/-- Settles O25: each index is a byte of c, so every word read is in the table. -/
theorem lookupCombinesFourPlanes : Obligations.LookupCombinesFourPlanes := by
  intro t c
  have htop : c.toNat / 0x1000000 % 0x100 = c.toNat / 0x1000000 := Nat.mod_eq_of_lt (by omega)
  simp only [lookupF, tableWord_byte t c, Nat.reduceLeDiff, Nat.reducePow, htop, Nat.div_one]

/-! ### Rounds (R141, R142) -/

theorem feistelRounds_range_succ (t : Table) (p : Nat → Nat) (n : Nat) (x : U32 × U32) :
    feistelRounds t ((List.range (n + 1)).map p) x =
      feistelRound t (feistelRounds t ((List.range n).map p) x) (p n) := by
  simp [feistelRounds, List.range_succ]

/-- Rounds that follow a recurrence end in its last pair. -/
theorem feistelRounds_of_recurrence {t : Table} {p : Nat → Nat} {a b c : Nat → U32} (n : Nat)
    (hp : ∀ i, i < n → p i < 1042)
    (h : ∀ i (hi : i < n),
      c i = t[p i]'(hp i hi) ^^^ a i ∧ a (i + 1) = b i ^^^ lookupF t (c i) ∧ b (i + 1) = c i) :
    feistelRounds t ((List.range n).map p) (a 0, b 0) = (a n, b n) := by
  induction n with
  | zero => rfl
  | succ n ih =>
    obtain ⟨hc, ha, hb⟩ := h n n.lt_succ_self
    rw [feistelRounds_range_succ, ih (fun i hi => hp i (by omega)) (fun i hi => h i (by omega)), feistelRound]
    simp only [tableWord_eq t (hp n n.lt_succ_self), ← hc, ha, hb]

/-- Settles O26: E's rounds follow the recurrence with P-words 0 to 15. -/
theorem encryptRunsSixteenRounds : Obligations.EncryptRunsSixteenRounds := by
  rintro t _ _ a b c rfl rfl h
  have hrounds : feistelRounds t encryptOrder (a 0, b 0) = (a 16, b 16) :=
    feistelRounds_of_recurrence (p := fun i => i) 16 (by omega) h
  rw [blockE, hrounds, tableWord_eq, tableWord_eq]

/-- Settles O27: D's rounds follow the recurrence with P-words 17 down to 2. -/
theorem decryptRunsSixteenRounds : Obligations.DecryptRunsSixteenRounds := by
  rintro t _ _ a b c rfl rfl h
  have hrounds : feistelRounds t decryptOrder (a 0, b 0) = (a 16, b 16) :=
    feistelRounds_of_recurrence (p := (17 - ·)) 16 (by omega) h
  rw [blockD, hrounds, tableWord_eq, tableWord_eq]

/-! ### E and D undo each other (R143) -/

/-- The last step of E and D: the halves swapped, each under a P-word (R141, R142). -/
def whiten (t : Table) (i j : Nat) (x : U32 × U32) : U32 × U32 := (x.2 ^^^ tableWord t i, x.1 ^^^ tableWord t j)

theorem blockE_eq (t : Table) (x : U32 × U32) : blockE t x = whiten t 17 16 (feistelRounds t encryptOrder x) := rfl

theorem blockD_eq (t : Table) (x : U32 × U32) : blockD t x = whiten t 0 1 (feistelRounds t decryptOrder x) := rfl

theorem whiten_whiten (t : Table) (i j : Nat) (x : U32 × U32) : whiten t i j (whiten t j i x) = x := by
  simp [whiten]

/-- A round under the first P-word of the swap undoes the round before it, and moves the swap one P-word back. -/
theorem feistelRound_whiten_feistelRound (t : Table) (i j k : Nat) (x : U32 × U32) :
    feistelRound t (whiten t k j (feistelRound t x i)) k = whiten t j i x := by
  have hc : tableWord t k ^^^ (tableWord t i ^^^ x.1 ^^^ tableWord t k) = tableWord t i ^^^ x.1 := by simp
  simp only [feistelRound, whiten, hc]
  refine Prod.ext ?_ (BitVec.xor_comm _ _)
  rw [BitVec.xor_assoc x.2, BitVec.xor_comm (lookupF _ _)]
  simp [BitVec.xor_assoc]
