-- ==== Sys2Proof/Syntax.lean ====
section
/-! DEFINITION. The commands of the block: one constructor for every row of the command table, each with what its event brings from outside
the state. A write of a register carries its path and the word written; a voice-core operation carries the core that issues it, its predicate, its
operands, the bundle that holds it, and what its first memory accesses meet. -/

namespace Sys2Proof
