-- ==== Sys2Proof/Machine/State/Net.lean ====
section
/-! DEFINITION. The state of the network, host and TDM ports beyond their registers (spec/14). -/

namespace Sys2Proof.Machine

/-- A stream packet that some path has delivered and whose deadline has not come: its sequence number, the sample of its first sample, and
the paths (bit 0 the stream's own or NETA, bit 1 its NETB pair). -/
structure RxPacket where
  seq : Nat
  start : Nat
  paths : Nat
deriving DecidableEq, Repr

/-- A receive stream, or a pair under its NETA stream (R332, R333). -/
structure RxStream where
  highest : Option Nat             -- the highest sequence number accepted
  packets : List RxPacket
  next : Option (Nat × Nat)        -- the packet judged next: sequence number and first sample
deriving DecidableEq, Repr

/-- A transmit stream (R331): the packet being filled, from its first sample on, and those that wait for their launch, oldest first. -/
structure TxStream where
  start : Option Nat
  samples : List (List Word)
  ready : List (Nat × List (List Word))
  seq : Nat                        -- sequence number of the next packet
deriving DecidableEq, Repr

/-- A host output stream (R342): its enable as applied, and the samples of the present release period with their VALID marks. -/
structure HostOut where
  on : Bool
  samples : List (List Word × Bool)
deriving DecidableEq, Repr

/-- A TDM port (R349 to R351): its enable as applied, the frames a slave has seen since it began to measure, the phase it has measured in
1/256 sample, the sample of its last frame, and the last samples of its queue with their numbers, newest first. -/
structure TdmPort where
  on : Bool
  frames : Nat
  phase : Nat
  last : Option Nat
  recent : List (Nat × List Word)
deriving DecidableEq, Repr

/-- The host SPI slave (R345, R346). -/
structure SpiSlave where
  busy : Bool                      -- a WRITE or RDREQ is in progress
  words : List Word                -- the words RDREQ latched
  refused : Bool
  frameErr : Bool
deriving DecidableEq, Repr

/-- The ports. -/
structure Net where
  rx : Map RxStream
  tx : Map TxStream
  cleared : List Nat               -- sessions whose EN was cleared since their address was written (R335)
  standby : Bool                   -- the port that is no active slave is a slave of the same grandmaster (R327)
  hso : Map HostOut
  tdm : Map TdmPort
  spi : SpiSlave
deriving DecidableEq, Repr

/-- A receive stream that has received nothing. -/
def RxStream.reset : RxStream := { highest := none, packets := [], next := none }

/-- A transmit stream that has taken no sample. -/
def TxStream.reset : TxStream := { start := none, samples := [], ready := [], seq := 0 }

/-- A host output stream at reset. -/
def HostOut.reset : HostOut := { on := false, samples := [] }

/-- A TDM port at reset. -/
def TdmPort.reset : TdmPort := { on := false, frames := 0, phase := 0, last := none, recent := [] }

/-- The SPI slave at reset. -/
def SpiSlave.reset : SpiSlave := { busy := false, words := [], refused := false, frameErr := false }

/-- The ports at reset. -/
def Net.reset : Net :=
  { rx := [], tx := [], cleared := [], standby := false, hso := [], tdm := [], spi := SpiSlave.reset }

end Sys2Proof.Machine
end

◆ ◆ ◆ ◆

What to produce: Lines containing the word "phase" must all be returned from the material above.

Solution:
/-- A TDM port (R349 to R351): its enable as applied, the frames a slave has seen since it began to measure, the phase it has measured in
  phase : Nat
def TdmPort.reset : TdmPort := { on := false, frames := 0, phase := 0, last := none, recent := [] }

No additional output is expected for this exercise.